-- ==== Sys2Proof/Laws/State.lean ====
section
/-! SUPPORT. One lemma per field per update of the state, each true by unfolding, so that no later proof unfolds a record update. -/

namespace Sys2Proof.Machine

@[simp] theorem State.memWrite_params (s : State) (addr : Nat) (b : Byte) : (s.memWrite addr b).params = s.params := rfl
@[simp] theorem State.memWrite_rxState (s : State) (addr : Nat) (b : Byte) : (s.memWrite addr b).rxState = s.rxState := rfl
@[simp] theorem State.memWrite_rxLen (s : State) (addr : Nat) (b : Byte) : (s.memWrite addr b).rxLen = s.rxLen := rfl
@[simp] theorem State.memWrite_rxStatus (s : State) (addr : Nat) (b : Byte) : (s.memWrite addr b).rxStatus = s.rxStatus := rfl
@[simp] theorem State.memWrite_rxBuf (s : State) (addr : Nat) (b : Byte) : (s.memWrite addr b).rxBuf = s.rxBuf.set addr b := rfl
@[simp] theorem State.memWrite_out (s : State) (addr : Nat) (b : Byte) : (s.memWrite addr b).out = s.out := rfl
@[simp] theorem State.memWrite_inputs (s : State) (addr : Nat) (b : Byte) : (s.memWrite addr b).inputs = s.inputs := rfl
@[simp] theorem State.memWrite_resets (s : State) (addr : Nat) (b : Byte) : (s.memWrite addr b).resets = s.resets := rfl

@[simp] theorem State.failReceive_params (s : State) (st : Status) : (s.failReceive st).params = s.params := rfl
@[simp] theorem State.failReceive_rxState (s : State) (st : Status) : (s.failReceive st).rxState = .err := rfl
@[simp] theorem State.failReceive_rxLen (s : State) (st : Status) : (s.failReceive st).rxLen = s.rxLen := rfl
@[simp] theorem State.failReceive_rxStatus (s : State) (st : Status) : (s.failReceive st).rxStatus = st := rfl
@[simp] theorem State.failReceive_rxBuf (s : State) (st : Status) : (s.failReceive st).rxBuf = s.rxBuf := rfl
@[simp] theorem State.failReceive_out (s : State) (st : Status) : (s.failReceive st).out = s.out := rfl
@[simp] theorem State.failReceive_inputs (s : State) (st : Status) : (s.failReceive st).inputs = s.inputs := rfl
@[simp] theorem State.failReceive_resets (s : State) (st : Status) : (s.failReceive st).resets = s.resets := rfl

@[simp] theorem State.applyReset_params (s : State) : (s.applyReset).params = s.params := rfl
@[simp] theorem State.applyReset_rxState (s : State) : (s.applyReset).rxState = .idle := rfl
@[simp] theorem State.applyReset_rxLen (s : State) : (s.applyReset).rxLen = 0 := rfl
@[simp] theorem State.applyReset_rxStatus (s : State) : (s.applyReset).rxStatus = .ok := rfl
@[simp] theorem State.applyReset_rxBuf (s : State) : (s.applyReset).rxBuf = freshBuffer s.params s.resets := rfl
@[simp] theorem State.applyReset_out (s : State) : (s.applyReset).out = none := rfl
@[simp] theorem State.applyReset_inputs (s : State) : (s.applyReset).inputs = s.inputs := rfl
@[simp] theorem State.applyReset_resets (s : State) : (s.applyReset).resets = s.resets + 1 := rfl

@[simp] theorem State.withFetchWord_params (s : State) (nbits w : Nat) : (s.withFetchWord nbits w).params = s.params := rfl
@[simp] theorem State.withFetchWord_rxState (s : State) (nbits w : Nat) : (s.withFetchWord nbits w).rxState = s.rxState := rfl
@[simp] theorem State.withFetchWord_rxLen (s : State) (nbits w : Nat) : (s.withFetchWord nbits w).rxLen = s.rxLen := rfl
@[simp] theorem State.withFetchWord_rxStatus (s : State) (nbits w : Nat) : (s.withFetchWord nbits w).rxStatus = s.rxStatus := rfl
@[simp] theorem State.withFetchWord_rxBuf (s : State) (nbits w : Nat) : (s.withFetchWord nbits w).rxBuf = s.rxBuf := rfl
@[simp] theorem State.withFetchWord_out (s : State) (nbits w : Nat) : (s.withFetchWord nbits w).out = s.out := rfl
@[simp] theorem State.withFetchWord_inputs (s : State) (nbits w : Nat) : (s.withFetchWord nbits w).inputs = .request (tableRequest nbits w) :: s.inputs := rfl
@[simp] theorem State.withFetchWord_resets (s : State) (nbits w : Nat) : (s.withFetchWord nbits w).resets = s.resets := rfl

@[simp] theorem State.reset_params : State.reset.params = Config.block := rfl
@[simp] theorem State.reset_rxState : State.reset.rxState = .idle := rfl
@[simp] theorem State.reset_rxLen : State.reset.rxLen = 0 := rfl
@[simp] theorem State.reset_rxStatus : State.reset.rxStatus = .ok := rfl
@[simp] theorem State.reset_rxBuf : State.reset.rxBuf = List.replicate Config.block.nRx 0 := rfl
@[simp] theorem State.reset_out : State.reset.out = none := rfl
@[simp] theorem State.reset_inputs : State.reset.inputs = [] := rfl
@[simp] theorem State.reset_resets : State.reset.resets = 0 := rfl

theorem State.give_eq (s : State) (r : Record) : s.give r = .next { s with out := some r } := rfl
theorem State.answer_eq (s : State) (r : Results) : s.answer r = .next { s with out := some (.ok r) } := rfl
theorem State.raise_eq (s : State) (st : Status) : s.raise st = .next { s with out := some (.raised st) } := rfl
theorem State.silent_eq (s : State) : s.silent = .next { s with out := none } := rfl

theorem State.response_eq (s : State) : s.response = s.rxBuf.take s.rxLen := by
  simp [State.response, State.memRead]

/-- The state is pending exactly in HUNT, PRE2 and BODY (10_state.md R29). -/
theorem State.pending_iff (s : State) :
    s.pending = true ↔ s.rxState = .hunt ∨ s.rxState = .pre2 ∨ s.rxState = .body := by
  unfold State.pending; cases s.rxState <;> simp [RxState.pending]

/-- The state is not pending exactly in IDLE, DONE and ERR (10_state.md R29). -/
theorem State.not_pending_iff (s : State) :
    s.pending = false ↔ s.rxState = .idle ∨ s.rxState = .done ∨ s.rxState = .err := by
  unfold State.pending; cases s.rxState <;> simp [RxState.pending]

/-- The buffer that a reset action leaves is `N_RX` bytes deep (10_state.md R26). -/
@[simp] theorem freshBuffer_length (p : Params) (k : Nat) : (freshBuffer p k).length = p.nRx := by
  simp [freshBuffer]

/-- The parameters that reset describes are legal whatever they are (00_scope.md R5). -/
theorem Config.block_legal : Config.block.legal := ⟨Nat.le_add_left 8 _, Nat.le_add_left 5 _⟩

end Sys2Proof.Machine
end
--
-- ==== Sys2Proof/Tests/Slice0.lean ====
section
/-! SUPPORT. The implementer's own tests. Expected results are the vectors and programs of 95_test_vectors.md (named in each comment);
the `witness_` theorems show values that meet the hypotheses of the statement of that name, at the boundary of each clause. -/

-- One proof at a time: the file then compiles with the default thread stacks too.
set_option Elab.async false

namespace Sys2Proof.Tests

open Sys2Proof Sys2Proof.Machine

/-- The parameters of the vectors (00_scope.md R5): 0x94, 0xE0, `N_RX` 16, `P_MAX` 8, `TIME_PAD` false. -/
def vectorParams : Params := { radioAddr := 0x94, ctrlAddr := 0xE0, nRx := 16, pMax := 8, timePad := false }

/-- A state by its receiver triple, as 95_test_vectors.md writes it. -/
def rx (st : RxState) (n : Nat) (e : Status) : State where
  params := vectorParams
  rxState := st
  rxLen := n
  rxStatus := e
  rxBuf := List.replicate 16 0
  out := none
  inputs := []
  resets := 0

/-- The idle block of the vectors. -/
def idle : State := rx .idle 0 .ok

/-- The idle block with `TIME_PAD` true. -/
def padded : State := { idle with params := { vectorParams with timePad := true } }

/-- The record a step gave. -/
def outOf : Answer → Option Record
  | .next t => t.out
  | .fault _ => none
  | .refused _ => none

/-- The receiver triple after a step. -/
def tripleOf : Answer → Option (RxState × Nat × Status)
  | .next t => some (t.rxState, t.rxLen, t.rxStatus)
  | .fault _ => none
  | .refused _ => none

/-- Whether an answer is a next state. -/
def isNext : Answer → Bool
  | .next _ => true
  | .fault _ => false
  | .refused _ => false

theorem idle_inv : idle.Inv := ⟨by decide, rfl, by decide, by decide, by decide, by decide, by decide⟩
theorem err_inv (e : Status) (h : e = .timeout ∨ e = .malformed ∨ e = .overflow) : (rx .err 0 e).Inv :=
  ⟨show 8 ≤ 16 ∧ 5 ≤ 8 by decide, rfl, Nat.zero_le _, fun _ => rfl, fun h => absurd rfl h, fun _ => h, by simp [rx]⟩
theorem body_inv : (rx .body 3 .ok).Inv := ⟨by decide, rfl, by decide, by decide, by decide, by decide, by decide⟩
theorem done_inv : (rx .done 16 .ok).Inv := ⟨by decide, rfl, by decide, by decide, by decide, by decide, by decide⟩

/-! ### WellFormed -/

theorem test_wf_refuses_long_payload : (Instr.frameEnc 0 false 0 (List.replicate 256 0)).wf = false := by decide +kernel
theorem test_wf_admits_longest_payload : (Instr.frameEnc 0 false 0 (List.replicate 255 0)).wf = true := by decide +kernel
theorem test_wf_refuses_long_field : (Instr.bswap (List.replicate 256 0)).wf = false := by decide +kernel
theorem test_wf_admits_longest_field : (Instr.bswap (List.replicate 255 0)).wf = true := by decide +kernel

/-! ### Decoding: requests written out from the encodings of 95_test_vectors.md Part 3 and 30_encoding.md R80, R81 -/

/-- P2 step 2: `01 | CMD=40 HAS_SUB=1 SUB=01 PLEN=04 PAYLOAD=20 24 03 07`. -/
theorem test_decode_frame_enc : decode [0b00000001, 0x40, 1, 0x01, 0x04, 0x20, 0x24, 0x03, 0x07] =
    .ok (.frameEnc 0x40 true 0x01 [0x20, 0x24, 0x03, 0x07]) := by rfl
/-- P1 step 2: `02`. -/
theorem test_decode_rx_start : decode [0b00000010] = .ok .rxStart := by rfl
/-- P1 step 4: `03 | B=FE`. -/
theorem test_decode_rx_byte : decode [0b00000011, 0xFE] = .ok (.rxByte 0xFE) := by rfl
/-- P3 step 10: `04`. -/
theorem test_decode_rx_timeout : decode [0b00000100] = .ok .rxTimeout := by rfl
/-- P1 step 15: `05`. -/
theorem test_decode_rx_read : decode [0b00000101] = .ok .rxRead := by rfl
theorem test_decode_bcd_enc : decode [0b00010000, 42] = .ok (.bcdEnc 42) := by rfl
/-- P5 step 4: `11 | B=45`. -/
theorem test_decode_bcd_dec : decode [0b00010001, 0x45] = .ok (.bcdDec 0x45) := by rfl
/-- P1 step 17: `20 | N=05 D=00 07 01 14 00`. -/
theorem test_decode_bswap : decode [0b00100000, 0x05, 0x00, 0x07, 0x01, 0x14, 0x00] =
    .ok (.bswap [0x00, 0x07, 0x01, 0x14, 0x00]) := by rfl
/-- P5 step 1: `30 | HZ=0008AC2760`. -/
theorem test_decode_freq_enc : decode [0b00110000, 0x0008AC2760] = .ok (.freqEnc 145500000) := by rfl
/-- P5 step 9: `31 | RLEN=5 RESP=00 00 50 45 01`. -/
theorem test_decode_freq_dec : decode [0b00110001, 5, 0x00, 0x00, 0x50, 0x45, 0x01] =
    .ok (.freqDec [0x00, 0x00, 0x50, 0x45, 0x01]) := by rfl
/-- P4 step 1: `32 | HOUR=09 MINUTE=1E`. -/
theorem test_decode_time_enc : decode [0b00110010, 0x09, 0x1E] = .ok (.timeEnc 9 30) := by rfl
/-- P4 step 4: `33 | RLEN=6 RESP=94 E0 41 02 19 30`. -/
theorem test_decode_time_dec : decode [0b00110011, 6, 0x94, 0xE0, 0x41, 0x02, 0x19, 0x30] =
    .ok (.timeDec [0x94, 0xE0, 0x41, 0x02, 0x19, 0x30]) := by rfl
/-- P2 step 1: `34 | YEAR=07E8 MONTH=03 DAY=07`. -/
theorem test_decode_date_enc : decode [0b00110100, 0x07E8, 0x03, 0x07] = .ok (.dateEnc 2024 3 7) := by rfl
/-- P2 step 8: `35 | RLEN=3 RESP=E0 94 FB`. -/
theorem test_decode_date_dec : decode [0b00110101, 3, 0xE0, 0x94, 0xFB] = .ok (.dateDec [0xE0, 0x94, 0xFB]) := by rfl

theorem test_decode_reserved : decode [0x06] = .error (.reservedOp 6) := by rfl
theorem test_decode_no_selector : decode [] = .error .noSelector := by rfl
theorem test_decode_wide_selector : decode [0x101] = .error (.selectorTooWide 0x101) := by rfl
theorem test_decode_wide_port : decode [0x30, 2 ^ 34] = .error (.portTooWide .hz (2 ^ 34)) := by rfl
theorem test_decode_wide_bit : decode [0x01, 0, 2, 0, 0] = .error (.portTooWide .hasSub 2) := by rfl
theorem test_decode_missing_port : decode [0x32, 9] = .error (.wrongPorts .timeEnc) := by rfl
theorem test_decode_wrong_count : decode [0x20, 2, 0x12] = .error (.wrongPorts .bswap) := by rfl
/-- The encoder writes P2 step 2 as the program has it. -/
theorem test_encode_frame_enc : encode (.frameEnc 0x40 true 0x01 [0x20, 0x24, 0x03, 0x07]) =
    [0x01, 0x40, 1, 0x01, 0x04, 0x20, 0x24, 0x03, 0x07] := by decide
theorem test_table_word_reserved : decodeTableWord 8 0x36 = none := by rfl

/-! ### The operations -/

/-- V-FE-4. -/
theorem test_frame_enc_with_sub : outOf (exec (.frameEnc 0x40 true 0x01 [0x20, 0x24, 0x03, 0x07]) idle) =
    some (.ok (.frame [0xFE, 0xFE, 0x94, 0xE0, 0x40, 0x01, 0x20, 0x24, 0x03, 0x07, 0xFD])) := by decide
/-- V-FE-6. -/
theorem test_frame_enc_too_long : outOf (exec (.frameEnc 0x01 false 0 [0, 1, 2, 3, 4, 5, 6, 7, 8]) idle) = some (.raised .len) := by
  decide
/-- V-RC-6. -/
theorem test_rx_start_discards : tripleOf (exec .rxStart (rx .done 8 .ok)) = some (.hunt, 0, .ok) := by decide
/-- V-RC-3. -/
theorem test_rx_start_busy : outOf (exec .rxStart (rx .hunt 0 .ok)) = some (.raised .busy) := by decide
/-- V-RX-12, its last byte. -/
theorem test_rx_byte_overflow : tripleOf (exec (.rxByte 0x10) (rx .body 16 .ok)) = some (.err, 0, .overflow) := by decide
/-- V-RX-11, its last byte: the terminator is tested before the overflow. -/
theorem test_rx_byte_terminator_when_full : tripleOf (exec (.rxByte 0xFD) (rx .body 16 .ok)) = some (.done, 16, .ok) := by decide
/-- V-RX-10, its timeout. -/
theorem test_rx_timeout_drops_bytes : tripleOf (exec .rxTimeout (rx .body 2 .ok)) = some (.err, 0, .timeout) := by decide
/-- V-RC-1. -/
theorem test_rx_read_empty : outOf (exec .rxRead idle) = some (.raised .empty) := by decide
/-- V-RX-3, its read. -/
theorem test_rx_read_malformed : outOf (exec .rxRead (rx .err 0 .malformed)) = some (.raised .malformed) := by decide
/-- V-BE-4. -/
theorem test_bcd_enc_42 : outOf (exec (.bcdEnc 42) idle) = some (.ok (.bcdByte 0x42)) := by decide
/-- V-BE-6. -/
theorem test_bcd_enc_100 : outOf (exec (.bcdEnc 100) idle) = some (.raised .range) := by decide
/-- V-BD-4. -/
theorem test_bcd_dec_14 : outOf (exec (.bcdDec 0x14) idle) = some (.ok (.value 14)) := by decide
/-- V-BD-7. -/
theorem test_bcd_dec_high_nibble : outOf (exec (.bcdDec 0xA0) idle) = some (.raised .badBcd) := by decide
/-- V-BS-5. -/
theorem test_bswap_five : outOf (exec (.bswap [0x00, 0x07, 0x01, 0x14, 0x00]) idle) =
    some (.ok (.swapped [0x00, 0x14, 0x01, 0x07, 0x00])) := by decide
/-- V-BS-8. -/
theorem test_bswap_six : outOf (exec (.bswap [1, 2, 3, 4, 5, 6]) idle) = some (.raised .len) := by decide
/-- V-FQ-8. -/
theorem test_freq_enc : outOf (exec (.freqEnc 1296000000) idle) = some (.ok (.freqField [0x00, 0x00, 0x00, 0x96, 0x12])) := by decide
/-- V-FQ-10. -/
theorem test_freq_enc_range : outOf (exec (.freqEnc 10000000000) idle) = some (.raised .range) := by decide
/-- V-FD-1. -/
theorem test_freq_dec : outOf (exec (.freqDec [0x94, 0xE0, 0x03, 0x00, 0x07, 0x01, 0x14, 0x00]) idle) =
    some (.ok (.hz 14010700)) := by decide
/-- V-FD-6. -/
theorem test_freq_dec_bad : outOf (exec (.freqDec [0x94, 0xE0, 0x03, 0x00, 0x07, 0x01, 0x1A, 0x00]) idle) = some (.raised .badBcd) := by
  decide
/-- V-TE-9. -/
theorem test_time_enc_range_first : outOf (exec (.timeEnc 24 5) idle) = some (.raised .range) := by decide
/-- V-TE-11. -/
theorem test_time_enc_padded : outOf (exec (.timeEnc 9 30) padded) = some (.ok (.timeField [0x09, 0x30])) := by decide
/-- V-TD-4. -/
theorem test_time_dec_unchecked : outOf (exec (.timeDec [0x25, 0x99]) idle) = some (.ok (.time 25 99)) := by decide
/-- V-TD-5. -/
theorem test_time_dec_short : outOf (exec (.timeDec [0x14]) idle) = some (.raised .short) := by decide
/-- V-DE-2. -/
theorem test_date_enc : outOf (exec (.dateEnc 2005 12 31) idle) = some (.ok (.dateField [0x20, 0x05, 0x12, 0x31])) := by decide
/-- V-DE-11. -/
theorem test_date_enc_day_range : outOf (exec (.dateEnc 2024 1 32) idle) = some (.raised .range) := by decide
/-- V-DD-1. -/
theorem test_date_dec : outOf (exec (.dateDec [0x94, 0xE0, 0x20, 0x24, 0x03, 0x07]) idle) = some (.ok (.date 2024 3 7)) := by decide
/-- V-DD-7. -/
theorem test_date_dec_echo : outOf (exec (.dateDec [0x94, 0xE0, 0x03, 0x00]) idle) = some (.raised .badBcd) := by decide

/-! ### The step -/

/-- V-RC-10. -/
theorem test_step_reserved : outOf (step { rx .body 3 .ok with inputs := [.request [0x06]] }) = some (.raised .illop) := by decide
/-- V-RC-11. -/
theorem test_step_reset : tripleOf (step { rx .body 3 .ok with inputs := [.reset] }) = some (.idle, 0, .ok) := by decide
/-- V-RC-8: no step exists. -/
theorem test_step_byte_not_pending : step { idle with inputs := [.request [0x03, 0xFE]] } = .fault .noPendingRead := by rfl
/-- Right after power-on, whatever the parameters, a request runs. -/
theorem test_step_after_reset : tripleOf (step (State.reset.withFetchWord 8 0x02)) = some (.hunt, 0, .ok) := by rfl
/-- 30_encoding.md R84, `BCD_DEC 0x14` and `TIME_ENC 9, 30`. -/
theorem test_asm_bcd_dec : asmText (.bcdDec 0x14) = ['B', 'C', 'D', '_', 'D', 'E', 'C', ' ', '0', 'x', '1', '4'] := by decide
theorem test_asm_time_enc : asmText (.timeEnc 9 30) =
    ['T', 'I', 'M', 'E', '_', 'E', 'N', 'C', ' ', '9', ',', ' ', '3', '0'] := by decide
* * *
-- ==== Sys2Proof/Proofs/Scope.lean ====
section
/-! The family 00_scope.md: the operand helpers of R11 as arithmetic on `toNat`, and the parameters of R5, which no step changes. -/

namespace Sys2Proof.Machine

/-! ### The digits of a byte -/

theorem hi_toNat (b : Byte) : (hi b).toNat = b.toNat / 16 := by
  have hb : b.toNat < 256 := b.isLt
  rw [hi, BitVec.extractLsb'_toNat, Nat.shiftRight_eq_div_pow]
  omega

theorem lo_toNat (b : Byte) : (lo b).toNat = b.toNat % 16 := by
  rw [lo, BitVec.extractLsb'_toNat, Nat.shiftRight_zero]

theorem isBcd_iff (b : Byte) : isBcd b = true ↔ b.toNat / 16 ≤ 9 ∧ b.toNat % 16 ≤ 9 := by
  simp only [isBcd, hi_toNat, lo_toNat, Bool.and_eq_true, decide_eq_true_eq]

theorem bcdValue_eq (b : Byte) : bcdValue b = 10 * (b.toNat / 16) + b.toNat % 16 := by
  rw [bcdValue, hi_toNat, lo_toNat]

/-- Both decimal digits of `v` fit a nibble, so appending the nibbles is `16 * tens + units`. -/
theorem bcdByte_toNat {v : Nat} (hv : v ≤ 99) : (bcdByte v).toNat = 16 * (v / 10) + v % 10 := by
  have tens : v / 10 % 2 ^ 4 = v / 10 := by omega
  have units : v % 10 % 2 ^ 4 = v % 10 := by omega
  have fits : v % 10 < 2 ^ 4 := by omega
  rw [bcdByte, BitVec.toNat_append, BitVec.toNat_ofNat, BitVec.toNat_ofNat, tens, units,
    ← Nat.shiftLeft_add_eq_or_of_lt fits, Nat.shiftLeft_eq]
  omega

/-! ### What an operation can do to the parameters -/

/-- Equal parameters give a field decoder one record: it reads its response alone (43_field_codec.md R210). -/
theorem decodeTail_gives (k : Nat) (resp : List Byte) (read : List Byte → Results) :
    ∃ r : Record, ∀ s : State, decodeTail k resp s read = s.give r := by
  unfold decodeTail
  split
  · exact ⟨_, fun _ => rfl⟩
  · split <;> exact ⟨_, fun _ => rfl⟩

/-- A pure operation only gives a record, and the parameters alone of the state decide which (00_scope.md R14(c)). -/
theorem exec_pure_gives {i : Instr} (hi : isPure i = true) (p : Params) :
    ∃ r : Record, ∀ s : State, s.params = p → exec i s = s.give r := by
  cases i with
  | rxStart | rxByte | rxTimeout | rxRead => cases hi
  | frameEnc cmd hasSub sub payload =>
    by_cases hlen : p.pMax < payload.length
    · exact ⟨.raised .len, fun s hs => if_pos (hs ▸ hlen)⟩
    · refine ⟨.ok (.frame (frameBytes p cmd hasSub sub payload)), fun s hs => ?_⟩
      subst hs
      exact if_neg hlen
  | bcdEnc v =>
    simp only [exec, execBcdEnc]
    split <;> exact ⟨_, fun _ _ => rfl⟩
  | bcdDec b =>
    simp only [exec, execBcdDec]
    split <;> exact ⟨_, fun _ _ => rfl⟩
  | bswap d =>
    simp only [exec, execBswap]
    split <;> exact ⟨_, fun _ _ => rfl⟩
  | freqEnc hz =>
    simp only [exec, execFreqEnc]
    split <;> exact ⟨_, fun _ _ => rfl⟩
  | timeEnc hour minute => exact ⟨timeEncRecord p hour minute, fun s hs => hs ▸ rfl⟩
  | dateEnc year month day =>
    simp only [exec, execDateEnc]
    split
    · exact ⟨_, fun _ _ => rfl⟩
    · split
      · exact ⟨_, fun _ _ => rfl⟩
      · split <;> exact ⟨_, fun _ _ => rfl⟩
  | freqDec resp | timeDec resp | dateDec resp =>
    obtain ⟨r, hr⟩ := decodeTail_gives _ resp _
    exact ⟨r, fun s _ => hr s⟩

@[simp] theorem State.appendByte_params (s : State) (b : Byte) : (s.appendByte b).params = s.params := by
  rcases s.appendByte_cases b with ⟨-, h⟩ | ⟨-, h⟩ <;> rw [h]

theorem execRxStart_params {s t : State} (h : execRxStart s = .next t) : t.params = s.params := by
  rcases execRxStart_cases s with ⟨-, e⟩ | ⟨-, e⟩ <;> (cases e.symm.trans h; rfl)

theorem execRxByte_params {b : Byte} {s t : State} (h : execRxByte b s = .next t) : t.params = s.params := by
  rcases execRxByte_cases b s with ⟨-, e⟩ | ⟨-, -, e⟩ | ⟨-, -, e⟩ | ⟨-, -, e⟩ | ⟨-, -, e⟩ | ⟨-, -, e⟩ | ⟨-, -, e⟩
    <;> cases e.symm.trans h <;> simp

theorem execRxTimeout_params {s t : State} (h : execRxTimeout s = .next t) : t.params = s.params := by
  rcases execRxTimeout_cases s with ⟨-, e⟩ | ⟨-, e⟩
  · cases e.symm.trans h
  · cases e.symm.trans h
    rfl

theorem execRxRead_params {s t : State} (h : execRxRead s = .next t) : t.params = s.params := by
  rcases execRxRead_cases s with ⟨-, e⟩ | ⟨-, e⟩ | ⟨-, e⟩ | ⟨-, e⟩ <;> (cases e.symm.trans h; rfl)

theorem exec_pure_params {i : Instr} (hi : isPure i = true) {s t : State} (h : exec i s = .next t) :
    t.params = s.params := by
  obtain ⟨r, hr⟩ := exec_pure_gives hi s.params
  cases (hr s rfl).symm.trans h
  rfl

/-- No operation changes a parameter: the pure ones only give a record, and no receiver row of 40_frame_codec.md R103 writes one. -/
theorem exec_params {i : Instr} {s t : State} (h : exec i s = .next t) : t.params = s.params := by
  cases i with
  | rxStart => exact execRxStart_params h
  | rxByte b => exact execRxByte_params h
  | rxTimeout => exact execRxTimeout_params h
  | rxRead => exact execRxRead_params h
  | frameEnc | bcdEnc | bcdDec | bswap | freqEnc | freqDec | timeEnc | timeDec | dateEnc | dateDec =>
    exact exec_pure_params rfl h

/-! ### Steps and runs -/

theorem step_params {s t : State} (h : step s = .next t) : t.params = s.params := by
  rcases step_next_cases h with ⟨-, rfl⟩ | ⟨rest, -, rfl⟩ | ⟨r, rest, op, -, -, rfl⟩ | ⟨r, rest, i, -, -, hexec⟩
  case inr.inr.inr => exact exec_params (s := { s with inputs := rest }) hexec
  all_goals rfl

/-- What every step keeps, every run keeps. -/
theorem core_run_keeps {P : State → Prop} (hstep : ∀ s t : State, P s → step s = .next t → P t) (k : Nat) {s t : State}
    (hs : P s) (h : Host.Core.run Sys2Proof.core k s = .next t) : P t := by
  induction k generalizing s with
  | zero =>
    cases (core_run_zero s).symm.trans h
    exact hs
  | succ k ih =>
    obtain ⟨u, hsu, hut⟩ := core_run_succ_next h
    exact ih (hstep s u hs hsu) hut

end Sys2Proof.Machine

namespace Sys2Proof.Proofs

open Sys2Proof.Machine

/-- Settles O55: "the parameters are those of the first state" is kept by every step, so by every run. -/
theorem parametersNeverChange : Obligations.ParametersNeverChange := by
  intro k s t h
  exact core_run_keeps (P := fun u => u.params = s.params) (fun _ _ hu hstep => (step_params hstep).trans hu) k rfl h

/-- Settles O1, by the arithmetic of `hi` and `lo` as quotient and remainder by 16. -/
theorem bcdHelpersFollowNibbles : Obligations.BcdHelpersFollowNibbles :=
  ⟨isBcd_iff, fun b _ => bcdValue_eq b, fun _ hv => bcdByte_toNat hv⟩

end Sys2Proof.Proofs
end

■ **What you will do**
From the records above, copy out the line with "the parameters -/", the line with "theorem decodeTail_gives (k", and every line between them, word for word.

■ **Expected answer**
/-! ### What an operation can do to the parameters -/

/-- Equal parameters give a field decoder one record: it reads its response alone (43_field_codec.md R210). -/
theorem decodeTail_gives (k : Nat) (resp : List Byte) (read : List Byte → Results) :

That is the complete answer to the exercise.